Will glanced overhead and groaned. Simon and Barney had made it their holiday mission to set their sister up with either him or Bran -- "the two best men we know who aren't related to her by blood," as Barney had put it with an impish grin -- and sprigs of mistletoe still lurked about in odd corners, despite Bran's best efforts to tear them down and stuff them in the waste bin.

"Go on, it's a rule," Jane said, a wicked glint in her eyes. "You'd better hurry, though, unless you want my brothers to watch."

"Well then?" said Bran, stepping forward -- apparently he was in the mood for accepting challenges rather than glaring them down with gold-eyed scorn.

"As you like," Will said, and put one hand on Bran's shoulder to hold him still while he pressed their mouths together for a single breath, just enough contact and pressure to satisfy Jane and leave a ghost of sensation on his lips when he stepped back and picked up his glass. "There."

Jane applauded. "Bravo!
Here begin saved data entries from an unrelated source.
-- ==== Sys2Proof/Machine/Events.lean ====
section
/-!
DEFINITION. What one event of the environment does to the block (40_fifo_ops R66): a cycle of both ports (R67), a step of one
port (R68, 42_cdc R90; log 12), a synchroniser step, a reset; and how a command word is presented to the next step.
-/

namespace Sys2Proof.Machine

open Sys2Proof

/-- A step that carries a command from each port (CDC = false). Both are evaluated against the start state. If P's faults,
that fault is recorded; else if C's faults, that one; a fault is the step's only change. Otherwise the writes merge
(40_fifo_ops R66, R67; 60_exceptions R103, R104). -/
def bothPorts (ip ic : Instr) (s : State) : Host.Outcome State Fault Refusal :=
  match exec ip s with
  | .next sp =>
    if sp.fault.isSome then .next sp
    else
      match exec ic s with
      | .next sc => if sc.fault.isSome then .next sc else .next (mergePorts s sp sc)
      | o => o
  | o => o

/-- One event, performed on a state from whose `env` it is already taken. -/
def perform (e : Event) (s : State) : Host.Outcome State Fault Refusal :=
  match e with
  | .cycle pCmd cCmd =>
    if s.cfg.cdc then .refused .noCommonClock
    else bothPorts (decode .p pCmd) (decode .c cCmd) s
  | .stepP pCmd => exec (decode .p pCmd) s
  | .stepC cCmd => exec (decode .c cCmd) s
  | .stepSH => stepSH s
  | .stepST => stepST s
  | .rst _ _ => .next (resetBlock s)
  | .rstPart _ => .refused .partialReset

/-- Takes the next event of the environment and performs it; once the environment has none left, the agents present NOP
(30_encoding R61). -/
def stepEnv (s : State) : Host.Outcome State Fault Refusal :=
  match s.env with
  | [] => idle s
  | e :: rest => perform e (setEnv rest s)

/-- The event by which a port presents a word in a step of its own. -/
def presentOn (q : Port) (w : CmdWord) : Event :=
  match q with
  | .p => .stepP w
  | .c => .stepC w

/-- `s` with the word of a table row presented in the very next step, on the port `tablePort` names (log 14). -/
def presentTableWord (s : State) (w : Nat) : State :=
  setEnv (presentOn (tablePort (BitVec.ofNat 34 w)) (BitVec.ofNat 34 w) :: s.env) s

end Sys2Proof.Machine
end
Now come help me and Barney convince Simon there's no sense hauling out a cassette player when we can sing our own carols." She whirled out of the kitchen into the main room of Bran's house, where his harp held pride of place and her brothers were bickering amiably over a handful of cassettes and a stack of sheet music.

"Will the peacekeeper, never shaken, never surprised. Nothing touches you," Bran murmured as he reached up to tear the mistletoe down. "No wonder I think you're made of stone sometimes." He smiled, but Will knew he meant the words to cut.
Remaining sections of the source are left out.